=== EXERCISE MATERIALS ===

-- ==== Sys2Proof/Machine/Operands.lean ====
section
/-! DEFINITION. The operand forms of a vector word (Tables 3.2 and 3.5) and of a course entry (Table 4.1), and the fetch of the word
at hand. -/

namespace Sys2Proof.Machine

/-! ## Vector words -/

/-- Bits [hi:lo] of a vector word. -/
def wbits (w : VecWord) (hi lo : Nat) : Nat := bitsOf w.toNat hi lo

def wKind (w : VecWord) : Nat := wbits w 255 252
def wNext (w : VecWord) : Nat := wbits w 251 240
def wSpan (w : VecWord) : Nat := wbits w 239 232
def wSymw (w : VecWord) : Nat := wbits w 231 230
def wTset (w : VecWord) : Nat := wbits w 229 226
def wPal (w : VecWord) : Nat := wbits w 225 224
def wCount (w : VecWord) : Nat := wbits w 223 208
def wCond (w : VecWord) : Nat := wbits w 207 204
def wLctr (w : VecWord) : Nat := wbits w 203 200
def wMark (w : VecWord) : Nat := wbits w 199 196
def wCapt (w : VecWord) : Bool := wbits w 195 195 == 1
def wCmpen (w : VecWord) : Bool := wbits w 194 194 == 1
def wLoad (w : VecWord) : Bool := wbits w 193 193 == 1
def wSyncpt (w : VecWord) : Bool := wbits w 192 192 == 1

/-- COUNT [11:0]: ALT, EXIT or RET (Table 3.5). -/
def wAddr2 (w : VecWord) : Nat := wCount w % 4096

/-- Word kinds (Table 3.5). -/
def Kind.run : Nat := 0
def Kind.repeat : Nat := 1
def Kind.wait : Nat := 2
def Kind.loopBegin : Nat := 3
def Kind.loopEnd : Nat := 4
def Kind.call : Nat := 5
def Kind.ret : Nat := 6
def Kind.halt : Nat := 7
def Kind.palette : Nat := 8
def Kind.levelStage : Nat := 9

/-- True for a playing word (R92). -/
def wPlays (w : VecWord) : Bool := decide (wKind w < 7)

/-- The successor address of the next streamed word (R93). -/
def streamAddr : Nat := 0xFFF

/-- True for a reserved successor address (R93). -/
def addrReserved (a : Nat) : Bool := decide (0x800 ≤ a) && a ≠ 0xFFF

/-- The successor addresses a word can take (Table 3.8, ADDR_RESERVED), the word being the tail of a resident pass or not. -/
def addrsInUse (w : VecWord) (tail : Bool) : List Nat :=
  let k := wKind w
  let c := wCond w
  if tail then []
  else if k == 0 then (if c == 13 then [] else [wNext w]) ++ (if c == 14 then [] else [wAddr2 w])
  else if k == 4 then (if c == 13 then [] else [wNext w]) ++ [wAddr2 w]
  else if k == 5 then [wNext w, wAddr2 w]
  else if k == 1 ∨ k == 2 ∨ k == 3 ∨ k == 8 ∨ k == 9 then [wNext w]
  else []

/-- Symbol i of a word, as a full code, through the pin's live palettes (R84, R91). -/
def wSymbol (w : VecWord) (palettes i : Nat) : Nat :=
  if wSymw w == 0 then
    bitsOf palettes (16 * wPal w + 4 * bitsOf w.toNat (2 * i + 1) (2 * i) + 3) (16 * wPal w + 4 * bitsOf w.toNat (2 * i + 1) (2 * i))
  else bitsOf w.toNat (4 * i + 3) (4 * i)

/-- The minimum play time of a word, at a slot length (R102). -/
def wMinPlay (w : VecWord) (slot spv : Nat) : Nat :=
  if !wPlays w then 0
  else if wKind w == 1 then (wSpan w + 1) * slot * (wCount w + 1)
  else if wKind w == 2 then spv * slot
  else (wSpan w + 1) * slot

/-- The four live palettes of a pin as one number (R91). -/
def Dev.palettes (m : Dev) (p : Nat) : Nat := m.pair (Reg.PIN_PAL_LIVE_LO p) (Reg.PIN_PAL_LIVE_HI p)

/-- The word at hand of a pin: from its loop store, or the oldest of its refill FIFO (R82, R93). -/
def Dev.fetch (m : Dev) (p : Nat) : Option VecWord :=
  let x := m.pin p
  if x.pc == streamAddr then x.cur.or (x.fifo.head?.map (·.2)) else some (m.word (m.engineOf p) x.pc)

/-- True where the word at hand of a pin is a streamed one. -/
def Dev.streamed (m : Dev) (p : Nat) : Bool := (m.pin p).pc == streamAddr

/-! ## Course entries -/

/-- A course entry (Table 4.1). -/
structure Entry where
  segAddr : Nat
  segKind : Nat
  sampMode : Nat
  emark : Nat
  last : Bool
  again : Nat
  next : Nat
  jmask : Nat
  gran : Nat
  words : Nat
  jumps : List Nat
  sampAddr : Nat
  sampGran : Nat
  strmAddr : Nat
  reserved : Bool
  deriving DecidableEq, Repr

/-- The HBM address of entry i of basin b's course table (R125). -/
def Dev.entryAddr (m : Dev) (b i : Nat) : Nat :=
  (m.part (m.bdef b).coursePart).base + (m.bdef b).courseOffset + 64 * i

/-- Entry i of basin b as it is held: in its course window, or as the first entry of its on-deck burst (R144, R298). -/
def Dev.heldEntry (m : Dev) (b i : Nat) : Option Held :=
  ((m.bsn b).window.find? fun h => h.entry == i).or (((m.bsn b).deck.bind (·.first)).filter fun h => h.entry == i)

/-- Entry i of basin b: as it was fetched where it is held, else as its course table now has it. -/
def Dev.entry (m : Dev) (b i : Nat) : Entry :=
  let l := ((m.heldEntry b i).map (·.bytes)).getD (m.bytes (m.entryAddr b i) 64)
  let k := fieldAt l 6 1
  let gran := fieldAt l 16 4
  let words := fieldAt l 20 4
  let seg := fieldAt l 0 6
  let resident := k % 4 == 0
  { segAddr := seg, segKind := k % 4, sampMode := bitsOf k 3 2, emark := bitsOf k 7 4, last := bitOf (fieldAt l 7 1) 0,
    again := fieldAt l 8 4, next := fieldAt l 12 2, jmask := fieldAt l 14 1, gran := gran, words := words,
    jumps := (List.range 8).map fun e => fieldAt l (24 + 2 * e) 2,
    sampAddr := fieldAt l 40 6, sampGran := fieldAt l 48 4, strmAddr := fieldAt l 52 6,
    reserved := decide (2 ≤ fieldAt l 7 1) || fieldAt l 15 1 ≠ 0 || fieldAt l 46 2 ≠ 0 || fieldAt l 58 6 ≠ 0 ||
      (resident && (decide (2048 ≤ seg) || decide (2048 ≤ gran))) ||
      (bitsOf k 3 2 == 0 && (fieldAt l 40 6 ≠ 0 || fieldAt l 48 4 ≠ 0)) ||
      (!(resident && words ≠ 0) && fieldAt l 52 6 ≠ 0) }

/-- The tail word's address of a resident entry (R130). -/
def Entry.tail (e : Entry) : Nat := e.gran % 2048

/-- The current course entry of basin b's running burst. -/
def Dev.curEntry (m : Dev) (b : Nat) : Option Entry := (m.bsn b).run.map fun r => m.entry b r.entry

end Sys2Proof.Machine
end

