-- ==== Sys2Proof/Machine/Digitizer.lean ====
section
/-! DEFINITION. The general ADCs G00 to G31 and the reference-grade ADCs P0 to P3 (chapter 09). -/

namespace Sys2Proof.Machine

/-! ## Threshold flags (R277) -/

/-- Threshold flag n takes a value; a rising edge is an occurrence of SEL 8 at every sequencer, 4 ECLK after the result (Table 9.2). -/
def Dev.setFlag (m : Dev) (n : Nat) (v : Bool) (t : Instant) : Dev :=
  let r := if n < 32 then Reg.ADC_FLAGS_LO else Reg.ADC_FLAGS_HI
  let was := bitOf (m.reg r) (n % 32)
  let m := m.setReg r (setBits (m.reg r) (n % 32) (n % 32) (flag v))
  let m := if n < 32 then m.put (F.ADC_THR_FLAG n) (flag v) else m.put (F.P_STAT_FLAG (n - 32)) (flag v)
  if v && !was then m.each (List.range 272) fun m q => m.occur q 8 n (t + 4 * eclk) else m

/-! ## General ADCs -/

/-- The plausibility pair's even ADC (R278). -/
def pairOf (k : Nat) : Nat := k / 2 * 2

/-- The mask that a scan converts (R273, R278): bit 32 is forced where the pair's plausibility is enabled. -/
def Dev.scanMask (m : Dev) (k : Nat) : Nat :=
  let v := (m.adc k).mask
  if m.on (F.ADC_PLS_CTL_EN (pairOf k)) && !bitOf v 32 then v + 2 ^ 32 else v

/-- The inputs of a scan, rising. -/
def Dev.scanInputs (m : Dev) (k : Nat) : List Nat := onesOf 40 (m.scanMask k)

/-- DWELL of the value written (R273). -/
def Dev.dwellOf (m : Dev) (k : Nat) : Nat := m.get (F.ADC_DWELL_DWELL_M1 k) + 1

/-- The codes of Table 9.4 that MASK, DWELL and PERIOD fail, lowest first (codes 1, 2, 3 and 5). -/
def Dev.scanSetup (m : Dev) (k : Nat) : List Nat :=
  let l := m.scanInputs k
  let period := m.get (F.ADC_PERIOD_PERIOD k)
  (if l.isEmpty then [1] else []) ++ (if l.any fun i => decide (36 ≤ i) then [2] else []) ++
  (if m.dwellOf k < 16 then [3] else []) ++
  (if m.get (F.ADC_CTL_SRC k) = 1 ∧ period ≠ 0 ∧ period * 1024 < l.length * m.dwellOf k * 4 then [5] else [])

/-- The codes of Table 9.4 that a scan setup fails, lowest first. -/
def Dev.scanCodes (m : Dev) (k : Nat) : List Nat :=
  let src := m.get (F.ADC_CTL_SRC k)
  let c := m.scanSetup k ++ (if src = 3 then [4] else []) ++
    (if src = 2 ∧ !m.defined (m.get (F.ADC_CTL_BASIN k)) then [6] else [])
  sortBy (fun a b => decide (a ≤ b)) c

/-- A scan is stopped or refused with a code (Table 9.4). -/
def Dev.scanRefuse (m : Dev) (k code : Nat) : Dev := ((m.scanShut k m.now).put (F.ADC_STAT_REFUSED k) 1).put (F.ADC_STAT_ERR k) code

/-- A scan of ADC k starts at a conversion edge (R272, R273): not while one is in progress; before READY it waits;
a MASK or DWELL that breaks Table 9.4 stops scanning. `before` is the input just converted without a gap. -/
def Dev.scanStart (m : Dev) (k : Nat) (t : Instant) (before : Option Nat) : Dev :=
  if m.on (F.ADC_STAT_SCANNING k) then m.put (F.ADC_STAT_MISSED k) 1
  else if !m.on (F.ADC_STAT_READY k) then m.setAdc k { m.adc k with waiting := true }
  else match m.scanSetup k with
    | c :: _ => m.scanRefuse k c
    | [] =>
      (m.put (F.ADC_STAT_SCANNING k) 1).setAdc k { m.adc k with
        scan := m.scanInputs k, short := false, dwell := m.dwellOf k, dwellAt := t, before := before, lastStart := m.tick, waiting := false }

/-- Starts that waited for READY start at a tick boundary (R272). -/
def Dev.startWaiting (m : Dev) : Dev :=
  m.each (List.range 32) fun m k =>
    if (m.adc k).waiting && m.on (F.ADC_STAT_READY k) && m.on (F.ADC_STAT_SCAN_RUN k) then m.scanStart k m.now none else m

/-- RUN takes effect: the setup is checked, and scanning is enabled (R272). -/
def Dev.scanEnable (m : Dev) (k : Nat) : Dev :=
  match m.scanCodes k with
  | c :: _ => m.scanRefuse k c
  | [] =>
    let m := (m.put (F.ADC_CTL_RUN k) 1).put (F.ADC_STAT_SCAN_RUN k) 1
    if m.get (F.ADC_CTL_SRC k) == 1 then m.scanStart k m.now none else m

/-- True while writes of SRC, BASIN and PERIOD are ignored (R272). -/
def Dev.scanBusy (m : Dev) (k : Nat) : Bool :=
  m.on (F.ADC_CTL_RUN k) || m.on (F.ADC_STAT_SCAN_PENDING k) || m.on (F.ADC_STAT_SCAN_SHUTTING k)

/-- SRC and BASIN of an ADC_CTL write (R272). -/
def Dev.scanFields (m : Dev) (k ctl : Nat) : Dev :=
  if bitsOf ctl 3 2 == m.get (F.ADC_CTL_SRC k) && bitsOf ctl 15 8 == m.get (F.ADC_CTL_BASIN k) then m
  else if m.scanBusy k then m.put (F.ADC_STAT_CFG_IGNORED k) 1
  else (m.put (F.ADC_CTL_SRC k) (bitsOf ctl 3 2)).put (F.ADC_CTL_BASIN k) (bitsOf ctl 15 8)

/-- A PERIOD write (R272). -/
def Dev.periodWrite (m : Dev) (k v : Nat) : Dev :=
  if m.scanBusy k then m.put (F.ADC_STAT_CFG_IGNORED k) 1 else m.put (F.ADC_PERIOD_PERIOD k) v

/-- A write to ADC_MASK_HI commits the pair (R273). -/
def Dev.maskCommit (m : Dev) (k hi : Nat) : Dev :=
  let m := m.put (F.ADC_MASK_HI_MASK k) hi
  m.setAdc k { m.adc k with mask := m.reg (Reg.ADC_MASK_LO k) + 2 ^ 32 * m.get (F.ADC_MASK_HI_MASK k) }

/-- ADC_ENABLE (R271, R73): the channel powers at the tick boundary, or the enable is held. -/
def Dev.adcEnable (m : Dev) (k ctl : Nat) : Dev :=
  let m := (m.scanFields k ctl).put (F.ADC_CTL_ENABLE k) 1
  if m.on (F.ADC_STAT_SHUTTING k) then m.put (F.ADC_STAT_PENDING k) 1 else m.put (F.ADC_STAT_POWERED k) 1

=== PROBLEM STATEMENT ===
Using the listing, copy every line where the word "dwellOf" shows up.

=== TASK OUTPUT ===
def Dev.dwellOf (m : Dev) (k : Nat) : Nat := m.get (F.ADC_DWELL_DWELL_M1 k) + 1
  (if m.dwellOf k < 16 then [3] else []) ++
  (if m.get (F.ADC_CTL_SRC k) = 1 ∧ period ≠ 0 ∧ period * 1024 < l.length * m.dwellOf k * 4 then [5] else [])
        scan := m.scanInputs k, short := false, dwell := m.dwellOf k, dwellAt := t, before := before, lastStart := m.tick, waiting := false }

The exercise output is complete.